Lynks Scraper

Scraping component for the Lynks project to extract content from specified webpages. Provides a simple web API to generate a number of resources or page metadata from a given URL.

Key Features

extract thumbnail and preview images from headless Chrome sessions
generate full page screenshots and PDF documents from pages
extract key page content (articles) and generate 'readable' versions
extract metadata from a given page, including title, keywords, description, author, publish date etc

Libraries Used

Express - minimalist web framework
Puppeteer (and plugins from extra) - headless Chrome sessions
JSDom and DomPurify - create and sanitize DOM's in Node.js
Readability - create 'reader view' versions of webpages without the clutter
Sharp - fast image resizing
Winston - logging
Jest and Supertest - testing

Routes

Available Resource Types

Pass in as payload into each endpoint to define which resources should be generated:

SCREENSHOT - full page screenshot as PNG
THUMBNAIL - primary extracted image from page or small screenshot as 320x180 JPG
PREVIEW - partial page screenshot from primary image or headless session as 640x360 JPG
PAGE - full HTML page after sanitization
DOCUMENT - full page PDF
READABLE_DOC - reader view of page as HTML (with images)
READABLE_TEXT- reader view of page as text only

Suggest

Extract key metadata and simple preview/thumbnail to support the Lynks suggest functionality.

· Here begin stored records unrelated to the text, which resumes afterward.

-- ==== Sys2Proof/Machine/Channel.lean ====
section
/-! DEFINITION. The Lift Channels at work: how each step begins, waits and completes (R147 to R156), resumption (R160),
losses (R157) and wait limits (R150). -/

namespace Sys2Proof.Machine

/-! ## Conditions -/

/-- Two sectors are within t sectors of each other, counted either way around modulo 128 (R151). -/
def sectorsWithin (t : Nat) (a b : Sector) : Bool := decide ((a - b).val ≤ t) || decide ((b - a).val ≤ t)

/-- The cell an AT_CELL condition names, for a booking (R151). -/
def cellOfRef? (b : Booking) : CellRef → Option GridCell
  | .cell s d => gridCell? ⟨s, d⟩
  | .pick => some b.pick
  | .set => some b.set

/-- An AWAIT condition holds of a computed pose (R151). -/
def awaitHolds (b : Booking) (r : CraneRecord) (p : Pose) : AwaitCond → Bool
  | .atCell cell t => match cellOfRef? b cell with
    | some k => r.band p.radius == k.band && sectorsWithin t (sectorOf p.siteBearing) k.sector
    | none => false
  | .loadOn x => decide (x ≤ p.load)
  | .loadOff x => decide (p.load < x)
  | .hookAbove h => decide (h ≤ p.hookHeight)

/-- The zone is GRANTED to a STANDING claim of the booking, without the conversion-pending mark (R155). -/
def State.bookingHolds (s : State) (booking : Nat) (z : ZoneId) : Bool :=
  (s.standingOf booking).any fun n => s.grantedTo (.pool n) z && !s.pendingIn (.pool n) z

/-- A CHECK condition holds for crane c and its booking (R155). -/
def checkHolds (c : Slot) (b : Booking) (s : State) : CheckCond → Bool
  | .windBelowLimit => knownBelow (s.windOf c).gust (s.limitOf b)
  | .stateCalm => s.effective c == .calm
  | .loadBelow x => match (s.link c).lastPose with
    | some p => decide (p.load < x)
    | none => false
  | .holding z => match zoneOf? z with
    | some z => s.bookingHolds b.number z
    | none => false
  | .windowOpen => !b.windowEnded

/-! ## Steps -/

/-- The channel's step completes with a next step index (R147). -/
def completeStep (c : Slot) (next : Nat) (s : State) : State := updChannel c (fun ch => ch.completed next) s

/-- The zones a list of a step names, ascending and each once. -/
def stepZones (zs : List Nat) : List ZoneId := zoneSet fun z => zs.contains z.val

/-- The channel records how its request stands: the CLAIM step waits (R148). -/
def claimWaits (c : Slot) (claim : ChannelClaim) (s : State) : State :=
  updChannel c (fun ch => { ch with phase := .waitingClaim, claim := some claim, retryDue := false }) s

/-- A CLAIM step sends its request, after reading the end-of-window flag (R148). The reply NOT_MEMBER does not reach a
channel (R148). -/
def sendClaim (c : Slot) (b : Booking) (zs : List Nat) (s : State) : State :=
  if b.windowEnded then endCurrent c .failed .windowEnded s
  else match requestStanding c b.number b.priority (stepZones zs) s with
    | (s1, .granted) => completeStep c ((s1.channel c).step + 1) s1
    | (s1, .waiting n) => claimWaits c (.placed n) s1
    | (s1, .noRecord) | (s1, .notMember) => claimWaits c .noRecord s1
    | (s1, .alreadyWaiting) => claimWaits c .alreadyWaiting s1

/-- The wait limit of a step starts (R150). -/
def startWait (c : Slot) (seconds : Nat) (s : State) : State :=
  updChannel c (fun ch => { ch with wait := some (seconds * 1000) }) s

/-- The channel's step of booking b begins (R147 to R156). -/
def beginStep (c : Slot) (b : Booking) (step : PlanStep) (s : State) : State :=
  let at_ := (s.channel c).step
  match step with
  | .claim zs limit _ => sendClaim c b zs (if b.windowEnded then s else startWait c limit s)
  | .await _ limit _ => updChannel c (fun ch => { ch with phase := .waitingPose }) (startWait c limit s)
  | .ack _ limit _ => offerNotice c (startWait c limit s)
  | .notify .. => offerNotice c s
  | .hold n => updChannel c (fun ch => { ch with phase := .holding, hold := some n }) s
  | .repeatStep n =>
    updChannel c (fun ch =>
      ({ ch with repeatCounter := b.repeatOverride.getD n, loopStart := at_ + 1 } : Channel).completed (at_ + 1)) s
  | .loop =>
    updChannel c (fun ch =>
      if 0 < ch.repeatCounter then
        ({ ch with repeatCounter := ch.repeatCounter - 1 } : Channel).completed ch.loopStart
      else ch.completed (at_ + 1)) s
  | .check cond target => completeStep c (if checkHolds c b s cond then at_ + 1 else target) s
  | .release (.named zs) => completeStep c (at_ + 1) (releaseBookingZones b.number (stepZones zs) s)
  | .release .all => completeStep c (at_ + 1) (releaseBookingZones b.number allZones s)
  | .endStep => endCurrent c .done .endReached (releaseBookingZones b.number allZones s)

/-- An ACTIVE channel has something to do now: a step to begin, a CLAIM request to send afresh, or a notice to offer
again to a queue with room (R147, R160). -/
def State.channelDue (s : State) (c : Slot) : Bool :=
  let ch := s.channel c
  ch.active && (ch.phase == .starting || (ch.phase == .waitingClaim && ch.claim.isNone) ||
    (ch.phase == .waitingSlot && decide ((s.link c).notices.length < Config.noticeCapacity)))

/-- One act of a channel that has something to do. A channel whose plan has no step at its index, which verification
excludes (R144), ends its booking as an END step does. -/
def channelAct (c : Slot) (s : State) : State :=
  match s.current? c with
  | none => s
  | some b =>
    match s.step? c with
    | none => endCurrent c .done .endReached s
    | some step =>
      match (s.channel c).phase, step with
      | .waitingClaim, .claim zs _ _ => sendClaim c b zs s
      | .waitingSlot, _ => offerNotice c s
      | _, _ => beginStep c b step s

/-- The channel carries out its steps one after another until one waits, the plan ends or a pause stands (R147). -/
def runSteps (c : Slot) : Nat → State → State
  | 0, s => s
  | n + 1, s => if s.channelDue c then runSteps c n (channelAct c s) else s

/-- The steps a channel can take within one event are at most the 24 of each plan (R144, check 4) for each booking of the
table that can come on the channel in turn. -/
def stepBudget : Nat := 24 * 66

/-- The channel runs within this event (R147). -/
def runChannel (c : Slot) (s : State) : State := runSteps c stepBudget s

/-- The channel runs when a booking other than that of `old` has come on it in this event. -/
def runNew (c : Slot) (old s : State) : State :=
  if (s.channel c).booking != (old.channel c).booking then runChannel c s else s

/-- Start gating for a crane, and the steps of the booking it starts (R131, R132). -/
def gateAndRun (c : Slot) (s : State) : State := runNew c s (gate c s)

/-! ## Resumption -/

/-- A channel that has become ACTIVE resumes: its step goes on according to its phase (R160). -/
def resumeIfActive (c : Slot) (old s : State) : State :=
  if (s.channel c).active && !(old.channel c).active then runChannel c s else s

/-- A suspension reason leaves the channel, which resumes when it becomes ACTIVE (R158, R160). -/
def removeReason (c : Slot) (f : Reasons → Reasons) (s : State) : State :=
  resumeIfActive c s (updChannel c (fun ch => { ch with reasons := f ch.reasons }) s)

/-- The pause is lifted; the channel resumes unless it is suspended (R161). -/
def liftPause (c : Slot) (s : State) : State :=
  resumeIfActive c s (updChannel c (fun ch => { ch with paused := false }) s)

/-! ## Events of the channel -/

/-- The channel may carry out its following steps as an event of its own (R147). -/
def State.nextStepDue (s : State) (c : Slot) : Bool := (s.channel c).active && (s.channel c).phase == .starting

/-- The channel carries out its following steps (R147). -/
def takeNextStep (c : Slot) (s : State) : State := if s.nextStepDue c then runChannel c s else s

/-- A CLAIM step's request goes again: a freed record was announced to a claim standing NO_RECORD, or the claim was
withdrawn while the channel runs (R82, R149); the latter in an event of its own (DESIGN CHOICE, log 62). -/
def State.retryDue (s : State) (c : Slot) : Bool :=
  let ch := s.channel c
  ch.active && ch.phase == .waitingClaim && ((ch.retryDue && ch.claim == some .noRecord) || ch.claim.isNone)

/-- The channel's CLAIM step sends its request again (R149). -/
def resendClaim (c : Slot) (s : State) : State :=
  match s.current? c, s.step? c with
  | some b, some (.claim zs _ _) => runNew c s (sendClaim c b zs s)
  | _, _ => s

/-- The retry of a CLAIM step (R149). -/
def takeRetry (c : Slot) (s : State) : State := if s.retryDue c then resendClaim c s else s

/-- At each computation taken while the channel is ACTIVE, a claim standing ALREADY_WAITING is requested again (R149). -/
def retryAlreadyWaiting (c : Slot) (s : State) : State :=
  if (s.channel c).active && (s.channel c).phase == .waitingClaim && (s.channel c).claim == some .alreadyWaiting then
    resendClaim c s
  else s

/-- The channel waits in WAITING_POSE with its step and runs. -/
def State.awaitsPose (s : State) (c : Slot) : Bool := (s.channel c).active && (s.channel c).phase == .waitingPose

/-- The channel is offered a computation: an AWAIT step that waited before the computation and whose condition holds
completes (R151). `old` is the state before the computation. -/
def judgeAwait (c : Slot) (p : Pose) (old s : State) : State :=
  if s.awaitsPose c && old.awaitsPose c && (s.channel c).booking == (old.channel c).booking &&
      (s.channel c).step == (old.channel c).step then
    match s.current? c, s.step? c, s.record? c with
    | some b, some (.await cond _ _), some r =>
      if awaitHolds b r p cond then completeStep c ((s.channel c).step + 1) s else s
    | _, _, _ => s
  else s

/-- An ACK message is offered to the channel: it completes an ACK step in WAITING_ACK of a running channel whose code it
carries (R31, R152). -/
def offerAck (c : Slot) (code : Byte) (s : State) : State :=
  if (s.channel c).active && (s.channel c).phase == .waitingAck then
    match s.step? c with
    | some (.ack k _ _) => if k = code.toNat then completeStep c ((s.channel c).step + 1) s else s
    | _ => s
  else s

/-- The wait limit of a channel's step has run out (R150). -/
def State.waitDue (s : State) (c : Slot) : Bool :=
  let ch := s.channel c
  ch.active && ch.wait == some 0 &&
    (ch.phase == .waitingClaim || ch.phase == .waitingPose || ch.phase == .waitingAck || ch.phase == .waitingSlot)

/-- What the on-timeout of a step says (section 8.1). -/
def onTimeout? : PlanStep → Option OnTimeout
  | .claim _ _ o => some o
  | .await _ _ o => some o
  | .ack _ _ o => some o
  | _ => none

/-- The expiry of a wait limit: a claim is withdrawn, and the booking fails or the step completes with its jump (R150).
The steps after a jump are an event of their own (log 26). -/
def expireWait (c : Slot) (s : State) : State :=
  if s.waitDue c then
    let s1 := match (s.channel c).claim with
      | some (.placed n) => withdrawClaim n (updChannel c (fun ch => { ch with claim := none }) s)
      | _ => s
    match (s.step? c).bind onTimeout? with
    | some (.goto n) => completeStep c n s1
    | _ => runNew c s (endCurrent c .failed .waitLimit s1)
  else s

/-- A hold tick for one channel: it is counted while the channel is ACTIVE in HOLDING, and the tick that brings hold
remaining to 0 completes the step (R153). -/
def countTick (c : Slot) (s : State) : State :=
  let ch := s.channel c
  if ch.active && ch.phase == .holding then
    match ch.hold with
    | some n => if n ≤ 1 then completeStep c (ch.step + 1) s else updChannel c (fun ch => { ch with hold := some (n - 1) }) s
    | none => s
  else s

/-- The losses told for the event of the oldest one. -/
def Channel.lossBatch (ch : Channel) : List Loss :=
  match ch.losses with
  | [] => []
  | x :: xs => (x :: xs).filter fun y => y.event == x.event

/-- A loss of an INTERRUPTED booking is recorded unless one is recorded already (R157). -/
def recordLoss (c : Slot) (x : Loss) (s : State) : State :=
  match s.booking? x.booking with
  | some b =>
    if b.state == .interrupted then
      updChannel c (fun ch => { ch with interruptedLoss := some (ch.interruptedLoss.getD (x.zone, x.cause)) }) s
    else s
  | none => s

/-- The channel takes the losses of one arbiter event (R157): those of the interrupted booking are recorded, and a loss to
the current booking fails it. -/
def takeLosses (c : Slot) (s : State) : State :=
  let batch := (s.channel c).lossBatch
  let s1 := updChannel c (fun ch => { ch with losses := ch.losses.filter fun y => !batch.contains y }) s
  let s2 := forEach batch (recordLoss c) s1
  match batch.find? fun x => (s2.channel c).booking == some x.booking with
  | some x => runNew c s2 (endCurrent c .failed (.claimLost x.cause) s2)
  | none => s2

/-- The calm timer of a channel has run its time (R121). -/
def State.calmTimerDue (s : State) (c : Slot) : Bool :=
  match (s.channel c).calmFrom with
  | some t => decide (t + s.profile.watchResume * Config.minuteMs ≤ s.now)
  | none => false

/-- The expiry of the calm timer: WIND leaves the suspension set and the timer is stopped (R121). -/
def expireCalm (c : Slot) (s : State) : State :=
  if s.calmTimerDue c then
    removeReason c (fun r => { r with wind := false }) (updChannel c (fun ch => { ch with calmFrom := none }) s)
  else s

end Sys2Proof.Machine
end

This endpoint is user-facing and so does not use headless Chrome for performance purposes. Instead, the full page is downloaded as HTML and then analyzed. As no session is created, the thumbnail and preview images are extracted from the primary page image (if present). Only a subset of the overall resource types are available.

POST /api/suggest --> generate a suggestion and number of resources from a given URL

{
  "url": "https://foojay.io/today/demystifying-jvm-memory-management/",
  "resourceTypes": [
    "PREVIEW",
    "THUMBNAIL",
    "READABLE_TEXT"
  ],
  "targetPath": "/where/to/save/resources"
}

url - the URL to generate a suggestion for
resourceTypes - a subset of resource types to generate and save to the specified path. Headless Chrome is not used to generate these resources. Only PREVIEW, THUMBNAIL and READABLE_TEXT types are available
targetPath - the absolute path to the directory in which to save the specified resources to. The directory will be created if it doesn't already exist

Response is a details object containing metadata alongside list of resource objects with type, extension and the absolute path to the target location on the filesystem:

{
  "details": {
    "url": "https://deepu.tech/memory-management-in-jvm/",
    "title": "Demystifying Java Virtual Machine Memory Management",
    "keywords": [
      "java",
      "memory",
      "management"
    ],
    "description": "I aim to demystify the concepts behind memory management and take a look at memory management in some of the modern programming languages.",
    "image": "https://i.imgur.com/Kv9ichJ.gif",
    "author": "Deepu K Sasidharan",
    "published": "2021-05-20T07:26:37+00:00"
  },
  "resources": [
    {
      "resourceType": "PREVIEW",
      "targetPath": "/where/to/save/resources/preview.jpg",
      "extension": "jpg"
    },
    {
      "resourceType": "THUMBNAIL",
      "targetPath": "/where/to/save/resources/thumbnail.jpg",
      "extension": "jpg"
    },
    {
      "resourceType": "READABLE_TEXT",
      "targetPath": "/where/to/save/resources/readable_text.txt",
      "extension": "txt"
    }
  ]
}

Scrape

Perform a full scrape of the target URL using a headless Chrome session. Output a set of resources, including screenshots, readable versions, previews and PDF's to the provided target path.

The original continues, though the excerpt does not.